There's a lot of good stuff here. Hope to see more in this area. --Yair rand (talk) 05:45, 23 September 2020 (UTC)[reply]
Thank you for working on this! My comment is something that I brought up with the Research team, and they encouraged me to post it here so that more people could follow along and weigh in. I was confused for a while about the terminology of "Knowledge Gaps". The confusing part is that I'm used to thinking about "knowledge" as synonymous with "content", and so it was surprising to see "contributors" and "readers" as part of "knowledge". I think the idea is that "readers" and "contributors" obviously have gaps, just like content does, and we need all three of those things in order to make the sum of all knowledge available to everyone. But I do think it's a bit of a new definition of "knowledge" for a lot of people who are hearing about this work. I think it could be interesting to redefine "knowledge" via this project, but I just wanted to flag that would be a change for some people. -- MMiller (WMF) (talk) 05:00, 25 September 2020 (UTC)[reply]
(Adding a comment from wikimedia-l here so we don't lose track of it in the final analysis of feedback.) Add a Discussion section to the paper and address the meta-gap question as part of it. --LZia (WMF) (talk) 23:43, 25 September 2020 (UTC)[reply]
The 2010 strategy identified a List of things that need to be free (not much progess on which has happened). The 2020 strategy also expressed a wish for curating more forms of knowledge than we currently do. This might be stretching the concept of gaps a bit, but these could be seen as a new dimension of gaps: whole areas of knowledge that we could have content about but don't. --Tgr (talk) 08:58, 12 October 2020 (UTC)[reply]
We define readers as all users who connect directly to the projects to access Wikimedia content excluding how content consumption happens outside of Wikimedia, e.g., voice assistants, search engines, or third-party apps. - while I can certainly see the difficulty of including indirect audiences into the research, and while users receiving Wikipedia content in some strongly digested form such as Google knowledge panels would be an apples to oranges comparison, offline distribution of Wikipedia content (Kiwix etc) would be important to at least estimate, as it covers or tries to important reader gaps such as people with no internet access at all. --Tgr (talk) 09:08, 12 October 2020 (UTC)[reply]
Thanks for pioneering this research! I think it is a massively important area of self reflection, and from the report it seems you have thought things through very thoroughly. --Tgr (talk) 09:09, 12 October 2020 (UTC)[reply]
It would be amazingly useful to have similar research and insights about our community of technical contributors and our technical information. For example, understanding the types of technical knowledge and skills that developers have is crucial to being able to provide the right content in documentation and to provide appropriate "on-ramps" to support developers in contributing at various levels and gaining additional tech skills where/when they want to. --TBurmeister (WMF) (talk) 16:30, 08 October 2021 (UTC)[reply]

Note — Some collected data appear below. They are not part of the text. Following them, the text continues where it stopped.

/-- RETURN_STEP_READY (R367). -/
def execReturnStepReady (s : State) : Host.Outcome State Fault Refusal := .next s.returnStep
/-- VOLTAGE_REACHED (R369). -/
def execVoltageReached (s : State) : Host.Outcome State Fault Refusal := .next s.voltageReached
/-- PACE_MODE_WRITE (R371): a write of PWR_CTRL. -/
def execPaceModeWrite (value : Nat) (s : State) : Host.Outcome State Fault Refusal := s.fromPf 1 (.next (s.writePwrCtrl .pf value))
/-- POWER_SAMPLE (R374). -/
def execPowerSample (mv current : Nat) (s : State) : Host.Outcome State Fault Refusal := s.guarded (mv < 65536 && current < 65536) (s.powerSample mv current)

/-- PWR_ALERT_ASSERT (R376): a low level of `low` 50 ns units; shorter than its filter it is ignored (R439). -/
def execPwrAlertAssert (low : Nat) (s : State) : Host.Outcome State Fault Refusal :=
  .next (if low < s.rd Reg.HUB_FILTER_ALERT then s else (s.wr Reg.PWR_STATUS_ALERT_PIN 1).floorOn 0)

/-- ALERT_HOLD_END (R376): 0 the alert pin, 1 the regulators, 2 the input, 3 the sensors. -/
def execAlertHoldEnd (source : Nat) (s : State) : Host.Outcome State Fault Refusal := s.guarded (source < 4) (s.floorOff source)
/-- REGULATOR_OVERCURRENT (R376, R430). -/
def execRegulatorOvercurrent (s : State) : Host.Outcome State Fault Refusal := .next s.overCurrent
/-- INPUT_UNDERVOLTAGE (R376). -/
def execInputUndervoltage (s : State) : Host.Outcome State Fault Refusal := .next ((s.wr Reg.PWR_STATUS_UNDERVOLT 1).floorOn 2)
/-- SENSOR_SAMPLE (R378): `value` in 0.25 °C, 11 bits. -/
def execSensorSample (i value : Nat) (s : State) : Host.Outcome State Fault Refusal := s.guarded (i < 66) (s.sensorSample i value)
/-- THERMAL_STEP (R378). -/
def execThermalStep (s : State) : Host.Outcome State Fault Refusal := .next s.thermStep
/-- THERMAL_SHUTDOWN (R379): the comparator of sensor `i` has met its shutdown limit. -/
def execThermalShutdown (i : Nat) (s : State) : Host.Outcome State Fault Refusal := s.guarded (i < 64) (s.enterOff 1 i)
/-- UNDERVOLTAGE_LOCKOUT (R427). -/
def execUndervoltageLockout (s : State) : Host.Outcome State Fault Refusal := .next (s.enterOff 2 0)
/-- HOTSWAP_TRIP (R430): the switch opens; the lockout that follows has its own row. -/
def execHotswapTrip (s : State) : Host.Outcome State Fault Refusal :=
  .next ({ s with pwr := { s.pwr with switchOpen := true } }.emit (.power "hot-swap switch" 0))
/-- PREBIAS_START (R380). -/
def execPrebiasStart (bell : Nat) (s : State) : Host.Outcome State Fault Refusal := .next (s.prebiasOn bell)
/-- PREBIAS_END (R380): the time comes that lies HOLD after edge `b`; not before that edge. -/
def execPrebiasEnd (s : State) : Host.Outcome State Fault Refusal :=
  .next (match s.pwr.prebias with
    | none => s
    | some b =>
      if s.count < b.1 then s
      else
        let s := if b.1 = s.count then s.atTime (s.bell.edgeAt + s.rd Reg.PWR_HEAVY_HOLD * 500) else s
        { s with pwr := { s.pwr with prebias := none } }.emit (.power "pre-bias" 0))
/-- DROOP_DETECT (R381). -/
def execDroopDetect (d : Nat) (s : State) : Host.Outcome State Fault Refusal :=
  s.guarded (d < 3) (if !s.on Reg.PWR_CTRL_DROOP_EN ∨ Tab.get 0 s.pwr.stretch d ≠ 0 then s
    else (({ s with pwr := { s.pwr with stretch := Tab.set 0 s.pwr.stretch d (s.now + 1) } }.incSat (Reg.PWR_DROOP_COUNT_EVENTS d) 1)).pwrEvent Reg.PWR_EVENT_DROOP)
/-- Where a time that lies ahead comes to lie when clocks that take `lost` units of time together took two periods each from `start`
on: within the stretch it lies twice as far from its start, behind it by the lost time later. -/
def stretched (now start lost t : Nat) : Nat :=
  if t ≤ max now start then t else if t - start ≤ lost then start + 2 * (t - start) else t + lost

/-- The stretch of die `d`'s clock is over: what runs on a compute die's slots ends later by the clocks lost (R381; R81). -/
def State.endStretch (s : State) (d lost : Nat) : State :=
  let start := Tab.get 0 s.pwr.stretch d - 1
  let time := lost * 128000 / (max 1 s.pwr.clock * s.engSpread)
  let t := { s with
    pwr := { s.pwr with stretch := Tab.set 0 s.pwr.stretch d 0 }
    slots := s.slots.foldl (fun (t : Tab Slot) (e : Nat × Slot) => Tab.set Slot.reset t e.1
      (if d < 2 ∧ e.1 / 9 = d then e.2.retime (stretched s.now start time) else e.2)) [] }
  (t.incSat (Reg.PWR_DROOP_COUNT_LOST d) lost).atTime (start + 2 * time)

If you want to continue to engage with this research, please sign with your username below.[edit]

We will keep you updated on major developments in this project.

User talk:Suriname0 en.wikipedia.org
User talk:Pbsouthwood en.wikipedia.org
User talk:WereSpielChequers en.wikipedia.org
User talk:marcmiquel ca.wikipedia.org
User talk:Anthere fr.wikipedia.org
User talk:Fuzheado en.wikipedia.org
User talk:DDJJ nl.wikipedia.org
User talk:Jane023 en.wikipedia.org
User talk:Marajozkee bn.wikipedia.org
User talk:Nealmcb en.wikipedia.org
User talk:Csisc www.wikidata.org
User talk:James Salsman meta.wikimedia.org
User talk:Eric Luth (WMSE) se.wikimedia.org
User talk:Rosiestep en.wikipedia.org
User talk:Deborahjay en.wikipedia.org
User talk:Tgr hu.wikipedia.org
User talk:AGreen (WMF) www.mediawiki.org
User talk:TBurmeister (WMF) www.mediawiki.org
User talk:hfordsa en.wikipedia.org

General feedback[edit]

It's great to see a whole paper on this -- essential! I am finding it hard to map the taxonomy onto my own framing of knowledge gaps, can you help me connect them?

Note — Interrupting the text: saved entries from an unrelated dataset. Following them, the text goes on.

/-! ## Interrupts of event registers (R446) -/

/-- Event, error and cause registers with an enable register (at the next word): base of the row and PF vector (Table 7.4). -/
def eventRegs : List (Nat × Nat) :=
  [(Reg.BELL_EVENT, 1), (Reg.ME_ERR 0, 3), (Reg.MEM_ERR, 3), (Reg.CPY_ERR 0, 3), (Reg.CPY_ERR 18, 3), (Reg.PART_EVENT 0, 2), (Reg.PCI_EVENT, 4),
    (Reg.FAB_PORT_EVENT 0, 7), (Reg.RKT_EVENT, 7), (Reg.PKT_EVENT, 7), (Reg.SCH_EVENT, 7), (Reg.BLK_EVENT, 8), (Reg.MED_EVENT 0, 8),
    (Reg.CIPH_EVENT, 8), (Reg.CKP_EVENT, 0), (Reg.FLT_EVENT, 0), (Reg.PWR_EVENT, 5), (Reg.MGT_EVENT, 6)]

/-- Value of the register at an address by its row. -/
def State.imageAt (s : State) (addr : Nat) : Nat :=
  match findReg addr with
  | some (r, ra, idx) => s.image r ra idx
  | none => 0

/-- After a write that cleared event bits or set enable bits (`old` before, `s` after): the further interrupt that R446 gives. -/
def RegAcc.interrupts (x : RegAcc) (old s : State) : State :=
  match eventRegs.find? (fun e => e.1 == x.row.base), eventRegs.find? (fun e => e.1 + 4 == x.row.base) with
  | some e, _ =>
    let now := s.image x.row x.ra x.idx
    if now ≠ old.image x.row x.ra x.idx ∧ Nat.land now (s.imageAt (x.ra + 4)) ≠ 0 then s.raise e.2 x.ra else s
  | none, some e =>
    let was := old.image x.row x.ra x.idx
    let now := s.image x.row x.ra x.idx
    if Nat.land (now - Nat.land now was) (s.imageAt (x.ra - 4)) ≠ 0 then s.raise e.2 (x.ra - 4) else s
  | none, none => s

/-! ## The write of a register without more rules (R2, R447) -/

/-- Fields for which `p` holds are written; an out-of-range value is recorded, but for the fields of `quiet`, whose own words
discard it. -/
def RegAcc.someFields (x : RegAcc) (s : State) (p : FieldRow → Bool) (quiet : List Nat) : State :=
  let t := x.interrupts s (x.fields s p)
  t.when (x.row.fields.any (fun f => p f && x.outside s f && !quiet.contains f.lsb)) x.deny

/-- Every field is written. -/
def RegAcc.generic (x : RegAcc) (s : State) : State := x.someFields s (fun _ => true) []

/-- The written words of a wide register, as (word, value). -/
def RegAcc.words (x : RegAcc) : List (Nat × Nat) :=
  (List.range (x.n / 32)).map (fun i => (x.lo / 32 + i, bits x.v (32 * i) 32))

/-! ## The bell (R34) -/

/-- A BELL_ register other than BELL_CTRL and BELL_COUNT: a value outside a range discards the whole write. -/
def RegAcc.bell (x : RegAcc) (s : State) : State :=
  let b := x.row.base
  if b = Reg.BELL_CTRL then s.writeBellCtrl x.v
  else if b = Reg.BELL_COUNT then s.loadCount (x.img s)
  else if (b = Reg.BELL_PERIOD ∨ b = Reg.BELL_PACE) ∧ s.on Reg.BELL_CTRL_EN then s.badParam
  else if x.row.fields.any (fun f => x.outside s f) then s.badParam
  else x.generic s

/-! ## Compute dies (chapters 03 to 05) -/

/-- Test mode, or the debug unlock (R412). -/
def State.testOrDebug (s : State) : Bool := s.rd Reg.TST_STATUS_MODE != 0

/-- Physical slot of an instance. -/
def RegAcc.slot (x : RegAcc) : Nat := x.ix 0 * 9 + x.ix 1

/-- A register of a compute die. -/
def RegAcc.die (x : RegAcc) (s : State) : State :=
  let b := x.row.base
  if b = Reg.ME_MAP 0 then s.writeMap x.src (x.ix 0) x.v
  else if b = Reg.ME_DIE_CTRL 0 then (if s.on (Reg.ME_DIE_CTRL_MAP_LOCK (x.ix 0)) then s else x.generic s)
  else if b = Reg.ME_LOG_CTRL 0 then
    let shut := x.covers ⟨"RAMP_EN", 7, 1, .rw, fun _ => 1, 0, 1⟩ && !bit x.v 7 && !s.testOrDebug
    (x.someFields s (fun f => f.lsb != 7 || !shut) [0]).when shut x.deny
  else if b = Reg.ME_SHARE 0 0 then s.writeShare (x.ix 0 * 8 + x.ix 1) (x.ix 2) x.v
  else if b = Reg.TC_CTRL 0 0 then
    let c := x.slot * 16 + x.ix 2 * 4
    let t := s.each 4 (fun i t => t.when (bit x.v i && !bit x.v (4 + i)) (fun t => t.tcStart x.src (c + i)))
    t.each 4 (fun i t => t.when (bit x.v (4 + i)) (fun t => t.tcStop (c + i)))
  else if b = Reg.TC_CTX_BIND 0 0 0 then s.tcBind x.src (x.slot * 16 + x.ix 2 * 4 + x.ix 3) false x.v
  else if b = Reg.TC_CTX_PC 0 0 0 then s.tcBind x.src (x.slot * 16 + x.ix 2 * 4 + x.ix 3) true x.v
  else x.generic s

/-! ## Memory and data ports (chapter 05) -/

/-- A MEM_ register. -/
def RegAcc.mem (x : RegAcc) (s : State) : State :=
  let b := x.row.base
  if b = Reg.MEM_PROMOTE then s.writePromote x.src x.v
  else if (b = Reg.MEM_ILK_BASE 0 ∨ b = Reg.MEM_ILK_CTRL 0) ∧ s.on (Reg.MEM_ILK_CTRL_EN (x.ix 0)) then s
  else x.generic s

/-- A DPORT_ register: DPORT1 is written by the Reeve. -/
def RegAcc.dport (x : RegAcc) (s : State) : State :=
  let i := x.ix 0
  let reeve := x.src == .reeve || x.src == .core 320
  if i = 1 ∧ !reeve then s
  else if x.row.base = Reg.DPORT_DATA 0 then s.dportWrite i (leBytes 4 x.v)
  else if x.row.base = Reg.DPORT_CTRL 0 then (x.generic s).when (bit x.v 2) (fun t => t.setAhead i 0)
  else x.generic s

/-! ## Partitions and the endpoint (chapters 06 and 07) -/

/-- The command that a code of PART_CMD and the form in PART_ARG name (Table 6.4). A form of 0x0B that the table
does not have is BAD_ARG. -/
def State.partCode (s : State) (p code : Nat) : Nat :=
  if code = 0x04 then (if s.on (Reg.PART_ARG_UNBIND p) then 0x104 else 0x04)
  else if code = 0x0B then (match s.rd (Reg.PART_ARG_ENGINE p) with
    | 0 => 0x0B
    | 1 => 0x10B
    | 2 => 0x20B
    | _ => 0x30B)
  else code

/-- A PART_ register. A RESTORE written here finds the blob that the module put at its address, whole and
of version 1.0 (R173). -/
def RegAcc.part (x : RegAcc) (s : State) : State :=
  let b := x.row.base
  let p := x.ix 0
  if b = Reg.PART_CMD 0 then
    let known := (Tab.get none s.hostBlobs (s.rd (Reg.PART_MIG_ADDR_ADDR p) * 64)).isSome
    s.partCmd p (s.partCode p (bits x.v 0 8)) (bit x.v 8) known 1 0 none
  else if b = Reg.PART_SLICE 0 0 then s.writeSlice p (x.ix 1) (x.img s)
  else if b = Reg.PART_LOG 0 0 then (if (s.part p).logging then s else x.generic s)
  else x.generic s

/-- A PCI_ register. -/
def RegAcc.pci (x : RegAcc) (s : State) : State :=
  let b := x.row.base
  if b = Reg.PCI_DRV then (match bits x.v 0 2 with
    | 1 => s.attach
    | 2 => s.detach
    | _ => s)
  else if b = Reg.PCI_HB then s.heartbeat
  else if b = Reg.PCI_HB_SCOPE then s.wr Reg.PCI_HB_SCOPE_PARTS (Nat.lor (x.img s) 1)
  else if b = Reg.PCI_RESUME then s.resumeParts x.put
  else if b = Reg.PCI_CPL_CFG ∨ b = Reg.PCI_HB_CFG then x.someFields s (fun _ => true) [0]
  else x.generic s

/-! ## Fabric, transport and packets (chapters 08 to 10) -/

/-- A FAB_ register; those of a port that does not exist take nothing. Enabling a port starts its training, disabling it takes its
link down. -/
def RegAcc.fab (x : RegAcc) (s : State) : State :=
  let b := x.row.base
  let l := x.ix 0
  if b = Reg.FAB_CFG then s.writeQuads x.v
  else if b = Reg.FAB_LANE_LIMITS then x.generic s
  else if !s.portExists l then s
  else if b = Reg.FAB_PORT_CTRL 0 then
    let was := s.on (Reg.FAB_PORT_CTRL_EN l)
    let t := x.generic s
    if !was ∧ t.on (Reg.FAB_PORT_CTRL_EN l) then t.wr (Reg.FAB_PORT_STATUS_TRAINING l) 1
    else if was ∧ !t.on (Reg.FAB_PORT_CTRL_EN l) then
      (if t.on (Reg.FAB_PORT_STATUS_LINK_UP l) then t.portDown l else t.wr (Reg.FAB_PORT_STATUS_TRAINING l) 0)
    else t
  else if b = Reg.FAB_PFC_CFG 0 then
    let bad := decide (bits x.v 8 8 ≤ bits x.v 16 8)
    (x.someFields s (fun f => f.lsb != 16 || !bad) []).when bad x.deny
  else if b = Reg.FAB_RETRAIN 0 then s.when (bit x.v 0) (fun t => t.retrain l)
  else x.generic s

/-- An enabled connection or bell peer names path table entry `i`. -/
def State.pathNamed (s : State) (i : Nat) : Bool :=
  s.conns.any (fun e => s.on (Reg.RKT_CONN_EN e.1) && decide (s.rd (Reg.RKT_CONN_PATH_BASE e.1) ≤ i) &&
    decide (i ≤ s.rd (Reg.RKT_CONN_PATH_BASE e.1) + s.rd (Reg.RKT_CONN_PATH_N e.1))) ||
  (List.range 18).any (fun n => s.on (Reg.RKT_BELL_PEER_EN n) && (s.rd (Reg.RKT_BELL_PEER_PRIMARY n) == i || s.rd (Reg.RKT_BELL_PEER_SECONDARY n) == i))

/-- A RKT_ register. -/
def RegAcc.rkt (x : RegAcc) (s : State) : State :=
  let b := x.row.base
  let i := x.ix 0
  if b = Reg.RKT_CONN 0 then
    let en := bit (x.img s) 18
    if s.on (Reg.RKT_CONN_EN i) then (if en then s else s.connDisable i (x.img s))
    else if en then s.connEnable i (x.img s)
    else s.connWrite i (x.img s)
  else if b = Reg.RKT_PATH 0 then
    (if s.pathNamed i && s.on (Reg.FAB_PORT_CTRL_EN (s.rd (Reg.RKT_PATH_PORT i))) then x.deny s else x.generic s)
  else if b = Reg.RKT_PEER 0 then
    (if s.conns.any (fun e => s.on (Reg.RKT_CONN_EN e.1) && s.rd (Reg.RKT_CONN_PEER e.1) == i) then s else x.generic s)
  else x.generic s

/-- A PKT_ register. Of a pair of words the higher is taken first, so that a valid bit or a commit finds its fields. -/
def RegAcc.pkt (x : RegAcc) (s : State) : State :=
  let b := x.row.base
  let i := x.ix 0
  if b = Reg.PKT_RULE 0 then x.words.reverse.foldl (fun (t : State) w => t.writeRule i w.1 w.2) s
  else if b = Reg.PKT_HASH 0 then x.words.reverse.foldl (fun (t : State) w => t.writeHash i w.1 w.2) s
  else if b = Reg.PKT_RAW 0 then s.writeRaw i x.v
  else if b = Reg.PKT_RANGE 0 then x.someFields s (fun f => decide (32 ≤ f.lsb) || !s.on (Reg.PKT_RANGE_EN i)) []
  else x.generic s

/-- A SCH_ register; those of a port that does not exist take nothing. -/
def RegAcc.sch (x : RegAcc) (s : State) : State :=
  let b := x.row.base
  let l := x.ix 0
  let armed := s.on (Reg.SCH_ALM_CMD_ARMED l)
  if b < Reg.SCH_PORT_CTRL 0 then x.generic s
  else if !s.portExists l then s
  else if b = Reg.SCH_ALM_TAKE 0 then (if armed then s else x.generic s)
  else if b = Reg.SCH_ALM_SHADOW 0 0 then (if armed then x.deny s else x.generic s)
  else if b = Reg.SCH_ALM_CMD 0 then
    if armed then
      let same := bits x.v 3 1 == s.rd (Reg.SCH_ALM_CMD_SH_EN l) && bits x.v 4 3 == s.rd (Reg.SCH_ALM_CMD_SH_CYCLE l)
      (s.when (!same) x.deny).when (bit x.v 1) (fun t => t.wr (Reg.SCH_ALM_CMD_ARMED l) 0)
    else
      let t := (x.generic s).when (bit x.v 0) (fun t => t.armAlmanac l)
      t.when (bit x.v 1) (fun t => t.wr (Reg.SCH_ALM_CMD_ARMED l) 0)
  else x.generic s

My confusion: I don't see a focus on the tremendous central gaps in knowledge on the projects.

For content, this is depth + breadth + freshness -- many areas are excluded, or underattended, or abandoned.
Easy to observe that even on the largest projects, en/de, the # of topics that exist on some other project but not on theirs approaches 50% - and to infer that we're not even 10% of the way to basic topical coverage.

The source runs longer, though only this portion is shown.